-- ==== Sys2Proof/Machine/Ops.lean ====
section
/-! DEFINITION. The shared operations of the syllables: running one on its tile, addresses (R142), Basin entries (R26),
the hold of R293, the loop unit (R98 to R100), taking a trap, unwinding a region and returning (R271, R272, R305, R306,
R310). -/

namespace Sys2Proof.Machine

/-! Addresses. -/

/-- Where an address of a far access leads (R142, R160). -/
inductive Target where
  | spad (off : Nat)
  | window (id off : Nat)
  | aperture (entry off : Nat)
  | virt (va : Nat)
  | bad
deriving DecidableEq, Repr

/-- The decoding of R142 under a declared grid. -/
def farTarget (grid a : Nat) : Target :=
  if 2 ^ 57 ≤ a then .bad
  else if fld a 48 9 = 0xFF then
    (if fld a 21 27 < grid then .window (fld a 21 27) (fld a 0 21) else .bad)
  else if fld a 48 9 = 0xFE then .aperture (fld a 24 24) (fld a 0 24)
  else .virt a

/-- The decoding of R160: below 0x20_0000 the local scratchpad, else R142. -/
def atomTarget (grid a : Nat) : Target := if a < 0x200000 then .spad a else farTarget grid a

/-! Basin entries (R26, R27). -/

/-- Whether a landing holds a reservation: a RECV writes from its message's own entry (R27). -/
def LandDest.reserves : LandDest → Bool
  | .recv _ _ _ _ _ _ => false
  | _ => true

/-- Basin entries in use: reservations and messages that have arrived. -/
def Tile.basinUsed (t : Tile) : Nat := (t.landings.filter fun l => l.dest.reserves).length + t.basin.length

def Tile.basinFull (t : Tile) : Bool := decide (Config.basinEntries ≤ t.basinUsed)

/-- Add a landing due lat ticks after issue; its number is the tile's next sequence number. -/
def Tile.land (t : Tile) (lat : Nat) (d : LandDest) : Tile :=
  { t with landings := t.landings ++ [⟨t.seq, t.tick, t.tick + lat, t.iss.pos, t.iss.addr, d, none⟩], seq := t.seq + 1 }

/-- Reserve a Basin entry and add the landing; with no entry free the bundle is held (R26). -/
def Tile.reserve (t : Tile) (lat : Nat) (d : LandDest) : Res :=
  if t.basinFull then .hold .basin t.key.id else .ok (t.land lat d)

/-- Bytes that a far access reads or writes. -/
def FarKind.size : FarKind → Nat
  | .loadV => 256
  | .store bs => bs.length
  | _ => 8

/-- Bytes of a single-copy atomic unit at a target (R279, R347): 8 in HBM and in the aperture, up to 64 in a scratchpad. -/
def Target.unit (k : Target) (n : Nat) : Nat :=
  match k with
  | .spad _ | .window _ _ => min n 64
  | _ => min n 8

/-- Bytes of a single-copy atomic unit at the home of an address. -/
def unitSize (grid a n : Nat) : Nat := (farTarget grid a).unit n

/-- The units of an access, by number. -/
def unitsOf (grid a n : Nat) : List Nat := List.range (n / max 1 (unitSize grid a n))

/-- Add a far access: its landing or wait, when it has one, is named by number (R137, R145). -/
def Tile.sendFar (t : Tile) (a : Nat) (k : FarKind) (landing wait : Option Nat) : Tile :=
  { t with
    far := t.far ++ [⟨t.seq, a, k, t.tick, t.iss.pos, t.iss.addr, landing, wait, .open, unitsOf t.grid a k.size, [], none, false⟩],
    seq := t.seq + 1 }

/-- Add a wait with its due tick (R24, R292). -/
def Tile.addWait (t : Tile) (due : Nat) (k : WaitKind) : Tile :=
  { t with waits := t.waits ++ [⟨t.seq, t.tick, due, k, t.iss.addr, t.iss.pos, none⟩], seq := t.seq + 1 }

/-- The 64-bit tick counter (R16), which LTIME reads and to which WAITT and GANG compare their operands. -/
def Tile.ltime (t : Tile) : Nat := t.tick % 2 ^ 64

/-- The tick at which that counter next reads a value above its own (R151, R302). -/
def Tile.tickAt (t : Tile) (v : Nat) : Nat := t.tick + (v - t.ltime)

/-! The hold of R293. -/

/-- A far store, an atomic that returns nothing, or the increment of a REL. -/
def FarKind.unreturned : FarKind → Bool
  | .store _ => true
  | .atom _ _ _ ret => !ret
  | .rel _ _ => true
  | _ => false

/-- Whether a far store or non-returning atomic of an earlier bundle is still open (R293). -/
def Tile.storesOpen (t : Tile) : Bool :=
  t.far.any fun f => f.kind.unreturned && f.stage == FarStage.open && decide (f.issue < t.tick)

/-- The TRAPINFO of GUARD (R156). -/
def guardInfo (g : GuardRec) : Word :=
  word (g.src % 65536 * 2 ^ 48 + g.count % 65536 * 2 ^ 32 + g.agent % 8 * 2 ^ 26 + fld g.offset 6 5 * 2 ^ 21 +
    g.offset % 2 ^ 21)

§ Task to complete
Up to and including the line with "DEFINITION. The shared", output each line of the entries above exactly, starting from the first.

§ Completed task
-- ==== Sys2Proof/Machine/Ops.lean ====
section
/-! DEFINITION. The shared operations of the syllables: running one on its tile, addresses (R142), Basin entries (R26),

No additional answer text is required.